▶ [Stored items]:

-- Opening Marker --

-- ==== Sys2Proof/Machine/Dispatch.lean ====
section
/-! DEFINITION. One arm for each step operation (30_encoding.md R81). -/

namespace Sys2Proof.Machine

def exec (i : Instr) (s : State) : Host.Outcome State Fault Refusal :=
  match i with
  | .dStartNmea held => Sys2Proof.Machine.execDStartNmea held s
  | .dUbxSync1 held => Sys2Proof.Machine.execDUbxSync1 held s
  | .dUbxConfirm => Sys2Proof.Machine.execDUbxConfirm s
  | .dUniSync1 held => Sys2Proof.Machine.execDUniSync1 held s
  | .dUniSync2 => Sys2Proof.Machine.execDUniSync2 s
  | .dUnibConfirm => Sys2Proof.Machine.execDUnibConfirm s
  | .dStartRtcm held => Sys2Proof.Machine.execDStartRtcm held s
  | .dDiscard held b => Sys2Proof.Machine.execDDiscard held b s
  | .nChar b => Sys2Proof.Machine.execNChar b s
  | .nComma => Sys2Proof.Machine.execNComma s
  | .nStar => Sys2Proof.Machine.execNStar s
  | .nCr => Sys2Proof.Machine.execNCr s
  | .uClass b => Sys2Proof.Machine.execUClass b s
  | .uId b => Sys2Proof.Machine.execUId b s
  | .uLenLo b => Sys2Proof.Machine.execULenLo b s
  | .uLenHi b => Sys2Proof.Machine.execULenHi b s
  | .uPayload b => Sys2Proof.Machine.execUPayload b s
  | .uCkA b => Sys2Proof.Machine.execUCkA b s
  | .uCkB b => Sys2Proof.Machine.execUCkB b s
  | .aChar b => Sys2Proof.Machine.execAChar b s
  | .aColon => Sys2Proof.Machine.execAColon s
  | .aComma => Sys2Proof.Machine.execAComma s
  | .aStar => Sys2Proof.Machine.execAStar s
  | .aCr => Sys2Proof.Machine.execACr s
  | .bHeader b => Sys2Proof.Machine.execBHeader b s
  | .bBody b => Sys2Proof.Machine.execBBody b s
  | .rLenHi b => Sys2Proof.Machine.execRLenHi b s
  | .rLenLo b => Sys2Proof.Machine.execRLenLo b s
  | .rBody b => Sys2Proof.Machine.execRBody b s

end Sys2Proof.Machine
end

-- Closing Marker --

Print out all the entries precisely as written.

-- ==== Sys2Proof/Machine/Dispatch.lean ====
section
/-! DEFINITION. One arm for each step operation (30_encoding.md R81). -/

namespace Sys2Proof.Machine

def exec (i : Instr) (s : State) : Host.Outcome State Fault Refusal :=
  match i with
  | .dStartNmea held => Sys2Proof.Machine.execDStartNmea held s
  | .dUbxSync1 held => Sys2Proof.Machine.execDUbxSync1 held s
  | .dUbxConfirm => Sys2Proof.Machine.execDUbxConfirm s
  | .dUniSync1 held => Sys2Proof.Machine.execDUniSync1 held s
  | .dUniSync2 => Sys2Proof.Machine.execDUniSync2 s
  | .dUnibConfirm => Sys2Proof.Machine.execDUnibConfirm s
  | .dStartRtcm held => Sys2Proof.Machine.execDStartRtcm held s
  | .dDiscard held b => Sys2Proof.Machine.execDDiscard held b s
  | .nChar b => Sys2Proof.Machine.execNChar b s
  | .nComma => Sys2Proof.Machine.execNComma s
  | .nStar => Sys2Proof.Machine.execNStar s
  | .nCr => Sys2Proof.Machine.execNCr s
  | .uClass b => Sys2Proof.Machine.execUClass b s
  | .uId b => Sys2Proof.Machine.execUId b s
  | .uLenLo b => Sys2Proof.Machine.execULenLo b s
  | .uLenHi b => Sys2Proof.Machine.execULenHi b s
  | .uPayload b => Sys2Proof.Machine.execUPayload b s
  | .uCkA b => Sys2Proof.Machine.execUCkA b s
  | .uCkB b => Sys2Proof.Machine.execUCkB b s
  | .aChar b => Sys2Proof.Machine.execAChar b s
  | .aColon => Sys2Proof.Machine.execAColon s
  | .aComma => Sys2Proof.Machine.execAComma s
  | .aStar => Sys2Proof.Machine.execAStar s
  | .aCr => Sys2Proof.Machine.execACr s
  | .bHeader b => Sys2Proof.Machine.execBHeader b s
  | .bBody b => Sys2Proof.Machine.execBBody b s
  | .rLenHi b => Sys2Proof.Machine.execRLenHi b s
  | .rLenLo b => Sys2Proof.Machine.execRLenLo b s
  | .rBody b => Sys2Proof.Machine.execRBody b s

end Sys2Proof.Machine
end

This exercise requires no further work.